Saved data entries:
-- ==== Sys2Proof/Machine/Directory.lean ====
section
/-! DEFINITION. The Coherent Aperture's directory (chapter 5): regions, agents, entries, line transactions, probes, Belay
holds, deaths and walks. -/

namespace Sys2Proof.Machine

/-! ### Regions, apertures and agents -/

/-- The line of an offset, its directory key, and its slice (R17). -/
def lineOf (a : Nat) : Nat := a / 64 * 64
def lkey (space line : Nat) : Nat := space * 2 ^ 40 + line / 64
def sliceOf (line : Nat) : Nat := line / 64 % 4

/-- The region that an offset lies in (R146): index and region. -/
def regionAt (s : State) (space a : Nat) : Option (Nat × Region) :=
  s.dir.regions.find? fun r => r.2.space == space && decide (r.2.base ≤ a) && decide (a < r.2.base + r.2.size)

/-- Does an offset lie in a COHERENT region? -/
def coherentAt (s : State) (space a : Nat) : Bool := ((regionAt s space a).map (·.2.mode == 0)).getD false

/-- Aperture index of a space (R148). -/
def aptOf (s : State) (space : Nat) : Option Nat := (s.dir.apts.find? (·.2 == space)).map (·.1)

/-- An agent number of an aperture (Table 5-10). -/
def agentAt (s : State) (apt n : Nat) : Agent := mgetD s.dir.agents (512 * apt + n) {}

/-- Composition of a space. -/
def spaceComp (s : State) (space : Nat) : Nat := ((mget s.xlt.spaces space).map (·.comp)).getD 0

/-- AGENT record (Table 15-4). -/
def agentRec (s : State) (apt n : Nat) (a : Agent) : LogRec :=
  let space := mgetD s.dir.apts apt 0
  { rtype := 9, comp := spaceComp s space
    body := le 2 space ++ le 2 n ++ le 1 a.st ++ le 1 a.cause ++ zeros 2 ++ le 4 a.ep ++ zeros 4 }

/-- Sets an agent number and logs it on lane 0 (R173, R424). -/
def setAgent (apt n : Nat) (a : Agent) (s : State) : State × Gate :=
  logRec 0 (agentRec s apt n a) { s with dir.agents := msetD s.dir.agents (512 * apt + n) {} a }

/-- The LIVE agent number of an endpoint in an aperture (R150). -/
def liveAgent (s : State) (apt ep : Nat) : Option Nat :=
  (s.dir.agents.find? fun a => a.1 / 512 == apt && a.2.st == 1 && a.2.ep == ep).map (·.1 % 512)

/-- Number of agent numbers of an aperture in a state. -/
def agentCount (s : State) (apt st : Nat) : Nat :=
  (s.dir.agents.filter fun a => a.1 / 512 == apt && a.2.st == st).length

/-- The logical port to which an endpoint is bound (R121). -/
def boundPort (s : State) (ep : Nat) : Option Nat :=
  (s.lports.map (·.1)).find? fun l => isLport s l && modeOf s l == 1 && epValid s l && epId s l == ep

/-! ### Entries -/

/-- Directory entry of a line; an unlisted one reads I (R149). -/
def dirEnt (s : State) (space line : Nat) : DirEnt := mgetD s.dir.ents (lkey space line) {}

/-- The 16 bytes of an entry (Table 5-2). -/
def entBytes (e : DirEnt) : List Byte :=
  let sh := if e.coarse then e.mask else
    ((List.range 4).zip e.ptrs).foldl (fun v q => v + ((512 + q.2) <<< (10 * q.1))) 0
  le 8 sh ++ le 8 ((e.st <<< 61) + (b2n e.coarse <<< 60))

/-- DIRENT record (Table 15-4). -/
def direntRec (s : State) (space line : Nat) (e : DirEnt) : LogRec :=
  { rtype := 7, comp := spaceComp s space, body := le 2 space ++ zeros 6 ++ le 8 line ++ entBytes e }

/-- Sets an entry; logs it when it changes, or when it closes an open transaction (R173, Table 15-4). -/
def putEnt (space line : Nat) (e : DirEnt) (always : Bool) (s : State) : State × Gate :=
  let old := dirEnt s space line
  if old = e ∧ !always then (s, none) else
  let s := if e.coarse ∧ !old.coarse then count 0x04000468 s else s
  logRec (sliceOf line) (direntRec s space line e) { s with dir.ents := msetD s.dir.ents (lkey space line) {} e }
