/-- The revocation ends: the extent goes and every revoke of it completes with the same status (R143, R144). -/
def finishRevoke (v : Revoke) (failed : Bool) (s : State) : State :=
  let s := dropExtent v.ext { s with xlt.revokes := s.xlt.revokes.filter (·.ext != v.ext) }
  finishAll (.revoke v.ext) (if failed then 0x21 else 0) (le 4 v.normal ++ le 4 v.term) s

/-- TFENCE with ALLCH on every live port of the tray (R143 step 3). -/
def sendFences (x tray : Nat) (s : State) : State :=
  each (trayLive s tray) (fun lp s =>
    let tag := trayTag s tray
    let k := ((mget s.xlt.extents x).map fun e => spaceComp s e.space).getD 0
    let pkt : Kmt := { opcode := 0x22, comp := k, allch := true, src := selfEp s, dst := trayEp s tray, tag }
    let r : TrayReq := { tag, tray, lp, tc := 1, crest := crestOf lp, pkt, ext := some x, sentAt := s.clock.clk, why := .fence x }
    sendTray r false (useFree { s with xlt.trays := s.xlt.trays ++ [r] })) s

/-- One revocation goes on as far as it can (R143). -/
def stepRevoke (v : Revoke) (s : State) : State :=
  if v.walking ∨ extBusy s v.ext ∨ extOps s v.ext ≠ [] then s
  else if v.fencing then
    if s.xlt.trays.any (·.why == .fence v.ext) then s else finishRevoke v v.fenceFailed s
  else match mget s.xlt.extents v.ext with
    | none => finishRevoke v false s
    | some e =>
      if e.hbm then finishRevoke v false s
      else if trayLive s e.tray = [] then finishRevoke v true s
      else sendFences v.ext e.tray
        { s with xlt.revokes := modIf (·.ext == v.ext) (fun v => { v with fencing := true }) s.xlt.revokes }

/-- Does nothing remain in flight (R409 step 5)? Standby copies rest. -/
def quiet (s : State) : Bool :=
  s.xlt.reqs.isEmpty && s.eng.descs.all (·.standby) && s.haul.descs.isEmpty && s.cards.all (·.2.st != 2)

/-- A QUIESCE completes once nothing remains in flight (R409). -/
def settleQuiesce (s : State) : State :=
  if s.cmd.longs.any (·.what == .quiesce) && quiet s then finishAll .quiesce 0 [] { s with dev.drainAt := none } else s

/-- FLUSHes end, publishes go on whose flush is over, revocations go on, and a QUIESCE may be over. -/
def settleXlt (s : State) : State :=
  let s := runPubs (s.dir.pubs.length + 1) (endFlushes s)
  settleQuiesce (each s.xlt.revokes stepRevoke s)

/-! ### Reads and writes that the block issues for its units (R124) -/

/-- Checks of Table 4-3 from TENANT_GONE onward for a generated request; the job is 0xFFFF when no right is needed. -/
def genCheck (s : State) (k job space a n right : Nat) : Nat :=
  if !compLive s k then 0x51
  else match mget s.xlt.spaces space with
    | none => 0x12
    | some sp =>
      if sp.comp ≠ k ∨ sp.shadow then 0x13
      else if job ≠ 0xFFFF ∧ !(((mget s.xlt.jobs job).map fun j => j.comp == k && j.pairs.any fun r => r.1 == space && bit r.2 right).getD false)
        then 0x13
      else match extAt s space a with
        | none => if (ringAt s space a).isSome ∨ (captureAt s space a).isSome then 0 else 0x12
        | some (_, e) => if e.draining then 0x14 else if a + n ≤ e.offset + e.size then 0 else 0x12

/-- Splits a range at 4 KiB blocks, so that each piece is one request (R122). -/
def blocks4k (a : Nat) : Nat → Nat → List (Nat × Nat)
  | 0, _ => []
  | fuel + 1, n =>
    if n = 0 then [] else
    let m := min n (4096 - a % 4096)
    (a, m) :: blocks4k (a + m) fuel (n - m)

/-- Adds a piece to a unit's read. -/
def addPiece (id : Nat) (p : Piece) (s : State) : State :=
  { s with reads := mmod s.reads id fun r => { r with pieces := r.pieces ++ [p] } }

/-- Issues one piece of a unit's read: an HBM piece is read when the unit takes the data, a tray piece goes through the
tracker, and a piece in a COHERENT region goes through the directory (R161). -/
def issuePiece (id k space a n tc crest : Nat) (s : State) : State :=
  match ringAt s space a with
  | some r => addPiece id { hbm := false, addr := a, len := n, got := some (0, ringBytes r (a - r.offset) n) } s
  | none =>
    match extAt s space a with
    | none => addPiece id { hbm := true, addr := (captureAt s space a).getD 0, len := n } s
    | some (x, e) =>
      if coherentAt s space a then
        let (i, s) := newId s
        let p : Kmt := { opcode := 0x01, comp := k, len := n, src := selfEp s, tag := 2 ^ 24 + i, space, addr := a }
        uncached (.unit id) p 0x3FF tc crest (addPiece id { hbm := false, addr := a, len := n, tag := p.tag } s)
      else if e.hbm then addPiece id { hbm := true, addr := extAddr e a, len := n } s
      else match issueTray e.tray (extAddr e a) { opcode := 0x01, comp := k, len := n } tc crest (some x) (.unit id) none s with
        | some (tag, s) => addPiece id { hbm := false, addr := a, len := n, tag } s
        | none => addPiece id { hbm := false, addr := a, len := n, got := some (0x21, []) }
            (tierFault 2 k space (count 0x03000450 s))

/-- Issues a read for a unit or card (R124): its identifier. -/
def issueRead (k job space a n tc crest : Nat) (s : State) : Nat × State :=
  let (id, s) := newId s
  let bs := blocks4k a (n / 4096 + 2) n
  let bad := bs.findSome? fun b =>
    let st := genCheck s k job space b.1 b.2 2
    if st = 0 then none else some st
  let s := { s with reads := mset s.reads id { comp := k, pieces := [], refused := bad } }
  (id, if bad.isSome then s else bs.foldl (fun s b => issuePiece id k space b.1 b.2 tc crest s) s)

/-- Does a write that waits for the Partner overlap the bytes (R425)? -/
def gatedWrite (s : State) (a n : Nat) : Bool :=
  s.xlt.ops.any fun o => !gateOpen s o.gate && decide (o.addr < a + n) && decide (a < o.addr + opLen o.op)

/-- What a unit's read has come to: none while a tray piece is missing, else status and bytes. -/
def readDone (s : State) (id : Nat) : Option (Nat × List Byte) :=
  match mget s.reads id with
  | none => none
  | some r =>
    match r.refused with
    | some st => some (st, [])
    | none =>
      if r.pieces.any fun p => (!p.hbm && p.got.isNone) || (p.hbm && gatedWrite s p.addr p.len) then none else
      let got := r.pieces.map fun p =>
        if p.hbm then (if poisoned s p.addr p.len then (0x20, []) else (0, memRead s.mem p.addr p.len)) else p.got.getD (0x60, [])
      match got.find? (·.1 != 0) with
      | some (st, _) => some (st, [])
      | none => some (0, (got.map (·.2)).flatten)
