/-! ### The commands -/

def execPcsLock (lp : Nat) (s : State) : Host.Outcome State Fault Refusal := .next (pcsLock lp s)
def execInitTimer (lp : Nat) (s : State) : Host.Outcome State Fault Refusal := .next (initTimer lp s)
def execNoKmtPeerTimeout (lp : Nat) (s : State) : Host.Outcome State Fault Refusal := .next (noKmtPeerTimeout lp s)
def execLinkctlInit (lp : Nat) (f : List Byte) (s : State) : Host.Outcome State Fault Refusal := .next (linkctlInit lp f s)
def execLinkctlInitAck (lp : Nat) (f : List Byte) (s : State) : Host.Outcome State Fault Refusal := .next (linkctlInitAck lp f s)
def execDataFrameSend (lp : Nat) (s : State) : Host.Outcome State Fault Refusal := .next (dataFrameSend lp s)
def execAckReceive (lp : Nat) (f : List Byte) (s : State) : Host.Outcome State Fault Refusal := .next (ackReceive lp f s)
def execNakReceive (lp : Nat) (f : List Byte) (s : State) : Host.Outcome State Fault Refusal := .next (nakReceive lp f s)
def execAckDelayExpiry (lp : Nat) (s : State) : Host.Outcome State Fault Refusal := .next (ackDelayExpiry lp s)
def execIdleAckTimer (lp : Nat) (s : State) : Host.Outcome State Fault Refusal := .next (idleAckTimer lp s)
def execNakHoldoffExpiry (lp : Nat) (s : State) : Host.Outcome State Fault Refusal := .next (nakHoldoffExpiry lp s)
def execReplayTmoExpiry (lp : Nat) (s : State) : Host.Outcome State Fault Refusal := .next (replayTmoExpiry lp s)
def execLaneFail (lp lane : Nat) (c : LaneCause) (s : State) : Host.Outcome State Fault Refusal := .next (laneFail lp lane c s)
def execDegrade (lp : Nat) (m : Marker) (s : State) : Host.Outcome State Fault Refusal := .next (degrade lp m s)
def execDegradeAck (lp : Nat) (m : Marker) (s : State) : Host.Outcome State Fault Refusal := .next (degradeAck lp m s)
def execDegradeRepeatTimer (lp : Nat) (s : State) : Host.Outcome State Fault Refusal := .next (degradeRepeatTimer lp s)
def execSwitchCw (lp : Nat) (s : State) : Host.Outcome State Fault Refusal := .next (switchCw lp s)
def execDegradeAckTimeout (lp : Nat) (s : State) : Host.Outcome State Fault Refusal := .next (degradeAckTimeout lp s)
def execRestoreTimer (lp lane : Nat) (s : State) : Host.Outcome State Fault Refusal := .next (restoreTimer lp lane s)
def execRestore (lp : Nat) (m : Marker) (s : State) : Host.Outcome State Fault Refusal := .next (restore lp m s)
def execRestoreAck (lp : Nat) (m : Marker) (s : State) : Host.Outcome State Fault Refusal := .next (restoreAck lp m s)
def execPcsAlignLoss (lp : Nat) (s : State) : Host.Outcome State Fault Refusal := .next (pcsAlignLoss lp s)
def execSilenceTimeout (lp : Nat) (s : State) : Host.Outcome State Fault Refusal := .next (silenceTimeout lp s)
def execPenaltyRecompute (lp : Nat) (s : State) : Host.Outcome State Fault Refusal := .next (penaltyRecompute lp s)
def execRehomeMsExpiry (lp : Nat) (s : State) : Host.Outcome State Fault Refusal := .next (rehomeMsExpiry lp s)

end Sys2Proof.Machine
end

_Exercise aim_: Please give back the records exactly as written, beginning at the first line and including the line that holds "namespace Sys2Proof.Machine" as the last.

_Final answer_:
-- ==== Sys2Proof/Machine/Directory.lean ====
section
/-! DEFINITION. The Coherent Aperture's directory (chapter 5): regions, agents, entries, line transactions, probes, Belay
holds, deaths and walks. -/

namespace Sys2Proof.Machine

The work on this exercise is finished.